Yiu are utterly mistaken in your fundamental assumption that everything needs a cause. Particles come out of the quantum field, yes, but there is no prtoof that the quantum field requires a beginning, nor is there any known reason why a a multiplicity or infinity of universes can’t come out of it.

A first cause needn’t be sentient. Just like a river creates the grand canyon without knowing what it’s doing.

I’d like to add a first needn’t have any self control either. The Colorado river couldn’t help but make the grand canyon even if it could have a will not to. The canyon is an inescapable consequence of the river existing.

In other words a first cause may not be all powerfull nor self aware. It may just be a river digging reality out of the bedrock of something else.

So, what was it called before we specific social animals labelled it ‘morality’?

Instinct
edit: although I don’t have the specific protohuman grunt for it, nor it’s translation in all the languages before english labeled it.

Didn’t see any mention of ‘instinct’ here! :dubious: In fact, ‘instinct’ would seem to be the antithesis of logical thought construction.

Well what enforces your morality in your behavior? Your conscience right?

I thought we were discussing the morality of non-sentient matter, or absence thereof?

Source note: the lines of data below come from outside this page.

-- ==== Sys2Proof/Certificates/Slice0/Obligations.lean ====
section
/-! DEFINITION. What is claimed of the model of the KB2516: one proposition for each obligation. -/

open Sys2Proof Sys2Proof.Machine

/-- For every command c and every state with c at the front of its queue, a step is exec of c on the state with the rest of the queue.
On an empty queue a step answers the state as it is, which is the model's choice (log entry 2). (95_what_each_step_holds; derived) -/
def Obligations.StepRunsTheFrontCommand : Prop :=
  (∀ (c : Instr) (rest : List Instr) (s : State), s.pending = c :: rest → step s = exec c { s with pending := rest }) ∧
  (∀ s : State, s.pending = [] → step s = .next s)

/-- exec never answers a refusal, and it answers a fault only for an access to a window of BAR 0, BAR 2 or BAR 4 at an address that no
window of the function covers, or of a function that is not enabled. (R342; derived) -/
def Obligations.NothingRefusesAndOnlyWindowsStop : Prop :=
  ∀ (c : Instr) (s : State),
    (∀ r, exec c s ≠ .refused r) ∧
    (∀ f, exec c s = .fault f →
      (∃ w, (c = .doorbellSqTail w ∨ c = .doorbellCqHead w ∨ c = .doorbellEventHead w) ∧ s.bellExists w = false) ∨
      (∃ k v, c = .ifaceNegotiate k v ∧ s.funcEnabled k.val = false) ∨
      (∃ k off width v, c = .registerWrite k off width v ∧ (s.funcEnabled k.val = false ∨ (if k = 0 then 2 ^ 26 else 2 ^ 16) ≤ off)) ∨
      (∃ k off len, c = .bar4Read k off len ∧ s.bar4Exists k.val off len = false) ∨
      (∃ k off bs, c = .bar4Write k off bs ∧ s.bar4Exists k.val off bs.length = false))

/-- After a cold reset the device is held in reset, nothing waits and no context runs; the device region is 1 GiB at offset 0 of B0,
the far-tier time-out is 50 ms, the wait limit, the laggard threshold, the power limit, the temperature limit and HIST_SEL hold
their reset values; the fault log is empty and its next identifier is 1; every plate and every scratchpad byte is 0; no ring is
configured and no interrupt is pending. (R204, R219, R237, R433, R454, R456, R459, R472, R475, R483, R489, R85; derived) -/
def Obligations.ResetLeavesTheSpecifiedValues : Prop :=
  State.reset.pending = [] ∧ State.reset.clk.inReset = true ∧ State.reset.running = none ∧
  State.reset.hbm.devBase = 0 ∧ State.reset.hbm.devSize * 2 ^ 21 = 2 ^ 30 ∧ State.reset.hbm.dwi = 0 ∧ State.reset.hbm.locked = false ∧
  State.reset.hbm.farTimeoutMs = 50 ∧ State.reset.regs.waitLimit = 100 ∧ State.reset.log.lagThresh = 500 ∧
  State.reset.pw.limitW = 2000 ∧ State.reset.pw.lend = true ∧ State.reset.pw.tempLimit = 100 ∧
  (∀ b : BedId, (State.reset.bed b).histSel = 0x103) ∧
  State.reset.log.recs = [] ∧ State.reset.log.nextId = 1 ∧
  (∀ (c : CoreId) (k : Nat), sget 0 (State.reset.core c).plates k = 0) ∧ (∀ (d : DieId) (a : Nat), sget 0 (State.reset.slice d).mem a = 0) ∧
  State.reset.host.rings = [] ∧ State.reset.host.events = [] ∧ State.reset.host.intStatus = 0

/-- For every state in which a reset pin is asserted and nothing that waits is START_UP, a step that answers a next state leaves the
device held in reset, with its cores, scratchpads, beds, HBM, fabric and contexts as they were or as a cold reset leaves them.
(R483, R484, R488; derived) -/
def Obligations.HeldInResetStaysHeld : Prop :=
  ∀ s t : State, s.heldInReset → step s = .next t →
    t.heldInReset ∧ (SameCompute s t ∨ (t.cores = State.reset.cores ∧ t.slices = State.reset.slices ∧ t.beds = State.reset.beds ∧
      t.hbm = State.reset.hbm ∧ t.fabric = State.reset.fabric ∧ t.ctxs = State.reset.ctxs ∧ t.running = none))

We are, but I was exploring the mechanism behind morality to draw conclusions for that.
I submitted that morality is an instinct because it’s psychological enforcer, the conscience, compels them to follow the moral codes they’ve learned. Even if they’re not exactly happy doing it. Absolution of a guilty conscience, and avoiding it in the first place can be an irresistible compelling urge in people, and influence their behaviors in a heaping pile of ways. Sure what is defined as right and wrong is left to how you were raised and your own personal thoughts, but when something does fall in your “wrong” definitions most people will attempt to avoid it without even thinking about why they avoid it.
Usually when a species is born with potentially irritable urges to do certain actions we call this an instinct. Rocks don’t have instincts, but animals do and social animals are known to demonstrate codes of conduct for dealing with other. Maybe not learned codes like our morality but maybe protomorality. Although I do believe they’re having problems with juvenal bull elephants in Africa being way too aggressive without older bull elephants for them to model after so maybe there is learned behavior codes in the animal world too.

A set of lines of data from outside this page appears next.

/-! ### modQueue -/

@[simp] theorem State.modQueue_pending (s : State) (c : CoreId) (q : QueueId) (f : Queue → Queue) : (s.modQueue c q f).pending = s.pending := rfl
@[simp] theorem State.modQueue_tick (s : State) (c : CoreId) (q : QueueId) (f : Queue → Queue) : (s.modQueue c q f).tick = s.tick := rfl
@[simp] theorem State.modQueue_timeNs (s : State) (c : CoreId) (q : QueueId) (f : Queue → Queue) : (s.modQueue c q f).timeNs = s.timeNs := rfl
@[simp] theorem State.modQueue_out (s : State) (c : CoreId) (q : QueueId) (f : Queue → Queue) : (s.modQueue c q f).out = s.out := rfl
@[simp] theorem State.modQueue_fuses (s : State) (c : CoreId) (q : QueueId) (f : Queue → Queue) : (s.modQueue c q f).fuses = s.fuses := rfl
@[simp] theorem State.modQueue_clk (s : State) (c : CoreId) (q : QueueId) (f : Queue → Queue) : (s.modQueue c q f).clk = s.clk := rfl
@[simp] theorem State.modQueue_pins (s : State) (c : CoreId) (q : QueueId) (f : Queue → Queue) : (s.modQueue c q f).pins = s.pins := rfl
@[simp] theorem State.modQueue_pw (s : State) (c : CoreId) (q : QueueId) (f : Queue → Queue) : (s.modQueue c q f).pw = s.pw := rfl
@[simp] theorem State.modQueue_sec (s : State) (c : CoreId) (q : QueueId) (f : Queue → Queue) : (s.modQueue c q f).sec = s.sec := rfl
@[simp] theorem State.modQueue_host (s : State) (c : CoreId) (q : QueueId) (f : Queue → Queue) : (s.modQueue c q f).host = s.host := rfl
@[simp] theorem State.modQueue_ctxs (s : State) (c : CoreId) (q : QueueId) (f : Queue → Queue) : (s.modQueue c q f).ctxs = s.ctxs := rfl
@[simp] theorem State.modQueue_running (s : State) (c : CoreId) (q : QueueId) (f : Queue → Queue) : (s.modQueue c q f).running = s.running := rfl
@[simp] theorem State.modQueue_regs (s : State) (c : CoreId) (q : QueueId) (f : Queue → Queue) : (s.modQueue c q f).regs = s.regs := rfl
@[simp] theorem State.modQueue_cores (s : State) (c : CoreId) (q : QueueId) (f : Queue → Queue) : (s.modQueue c q f).cores = vmod s.cores c fun k => k.modQueue q f := rfl
@[simp] theorem State.modQueue_slices (s : State) (c : CoreId) (q : QueueId) (f : Queue → Queue) : (s.modQueue c q f).slices = s.slices := rfl
@[simp] theorem State.modQueue_dies (s : State) (c : CoreId) (q : QueueId) (f : Queue → Queue) : (s.modQueue c q f).dies = s.dies := rfl
@[simp] theorem State.modQueue_beds (s : State) (c : CoreId) (q : QueueId) (f : Queue → Queue) : (s.modQueue c q f).beds = s.beds := rfl
@[simp] theorem State.modQueue_hbm (s : State) (c : CoreId) (q : QueueId) (f : Queue → Queue) : (s.modQueue c q f).hbm = s.hbm := rfl
@[simp] theorem State.modQueue_fabric (s : State) (c : CoreId) (q : QueueId) (f : Queue → Queue) : (s.modQueue c q f).fabric = s.fabric := rfl
@[simp] theorem State.modQueue_media (s : State) (c : CoreId) (q : QueueId) (f : Queue → Queue) : (s.modQueue c q f).media = s.media := rfl
@[simp] theorem State.modQueue_log (s : State) (c : CoreId) (q : QueueId) (f : Queue → Queue) : (s.modQueue c q f).log = s.log := rfl
@[simp] theorem State.modQueue_dbg (s : State) (c : CoreId) (q : QueueId) (f : Queue → Queue) : (s.modQueue c q f).dbg = s.dbg := rfl

/-! ### A context changed -/

@[simp] theorem State.modCtx_pending (s : State) (c : CtxId) (f : Ctx → Ctx) : (s.modCtx c f).pending = s.pending := by
  unfold State.modCtx; split <;> rfl
@[simp] theorem State.modCtx_tick (s : State) (c : CtxId) (f : Ctx → Ctx) : (s.modCtx c f).tick = s.tick := by
  unfold State.modCtx; split <;> rfl
@[simp] theorem State.modCtx_timeNs (s : State) (c : CtxId) (f : Ctx → Ctx) : (s.modCtx c f).timeNs = s.timeNs := by
  unfold State.modCtx; split <;> rfl
@[simp] theorem State.modCtx_out (s : State) (c : CtxId) (f : Ctx → Ctx) : (s.modCtx c f).out = s.out := by
  unfold State.modCtx; split <;> rfl
@[simp] theorem State.modCtx_fuses (s : State) (c : CtxId) (f : Ctx → Ctx) : (s.modCtx c f).fuses = s.fuses := by
  unfold State.modCtx; split <;> rfl
@[simp] theorem State.modCtx_clk (s : State) (c : CtxId) (f : Ctx → Ctx) : (s.modCtx c f).clk = s.clk := by
  unfold State.modCtx; split <;> rfl
@[simp] theorem State.modCtx_pins (s : State) (c : CtxId) (f : Ctx → Ctx) : (s.modCtx c f).pins = s.pins := by
  unfold State.modCtx; split <;> rfl
@[simp] theorem State.modCtx_pw (s : State) (c : CtxId) (f : Ctx → Ctx) : (s.modCtx c f).pw = s.pw := by
  unfold State.modCtx; split <;> rfl
@[simp] theorem State.modCtx_sec (s : State) (c : CtxId) (f : Ctx → Ctx) : (s.modCtx c f).sec = s.sec := by
  unfold State.modCtx; split <;> rfl
@[simp] theorem State.modCtx_host (s : State) (c : CtxId) (f : Ctx → Ctx) : (s.modCtx c f).host = s.host := by
  unfold State.modCtx; split <;> rfl
@[simp] theorem State.modCtx_running (s : State) (c : CtxId) (f : Ctx → Ctx) : (s.modCtx c f).running = s.running := by
  unfold State.modCtx; split <;> rfl
@[simp] theorem State.modCtx_regs (s : State) (c : CtxId) (f : Ctx → Ctx) : (s.modCtx c f).regs = s.regs := by
  unfold State.modCtx; split <;> rfl
@[simp] theorem State.modCtx_cores (s : State) (c : CtxId) (f : Ctx → Ctx) : (s.modCtx c f).cores = s.cores := by
  unfold State.modCtx; split <;> rfl
@[simp] theorem State.modCtx_slices (s : State) (c : CtxId) (f : Ctx → Ctx) : (s.modCtx c f).slices = s.slices := by
  unfold State.modCtx; split <;> rfl
@[simp] theorem State.modCtx_dies (s : State) (c : CtxId) (f : Ctx → Ctx) : (s.modCtx c f).dies = s.dies := by
  unfold State.modCtx; split <;> rfl
@[simp] theorem State.modCtx_beds (s : State) (c : CtxId) (f : Ctx → Ctx) : (s.modCtx c f).beds = s.beds := by
  unfold State.modCtx; split <;> rfl
@[simp] theorem State.modCtx_hbm (s : State) (c : CtxId) (f : Ctx → Ctx) : (s.modCtx c f).hbm = s.hbm := by
  unfold State.modCtx; split <;> rfl
@[simp] theorem State.modCtx_fabric (s : State) (c : CtxId) (f : Ctx → Ctx) : (s.modCtx c f).fabric = s.fabric := by
  unfold State.modCtx; split <;> rfl
@[simp] theorem State.modCtx_media (s : State) (c : CtxId) (f : Ctx → Ctx) : (s.modCtx c f).media = s.media := by
  unfold State.modCtx; split <;> rfl
@[simp] theorem State.modCtx_log (s : State) (c : CtxId) (f : Ctx → Ctx) : (s.modCtx c f).log = s.log := by
  unfold State.modCtx; split <;> rfl
@[simp] theorem State.modCtx_dbg (s : State) (c : CtxId) (f : Ctx → Ctx) : (s.modCtx c f).dbg = s.dbg := by
  unfold State.modCtx; split <;> rfl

Humans are evolved to live in communities, not as individulas. We are social animals. As such, we have evolved certain physiological responses to others of our groups. For instance, we are programmed to bond with and be protective of our own children and to be protectiveof children in general. We are programmed to bond with sexual mates. We also have a physiologically programmed empathic response to seeing others of our groups being harmed. We feel distress when we see someone we know or who we perceive as part of our ingroup being hurt. We feel distress (i.e. “guilt”) when we cause harm ourselves. These purely biological responses form the basis for what we call “morality.” It’s all just brain chemistry. We don’t think it, we feel it, just like ants or bees.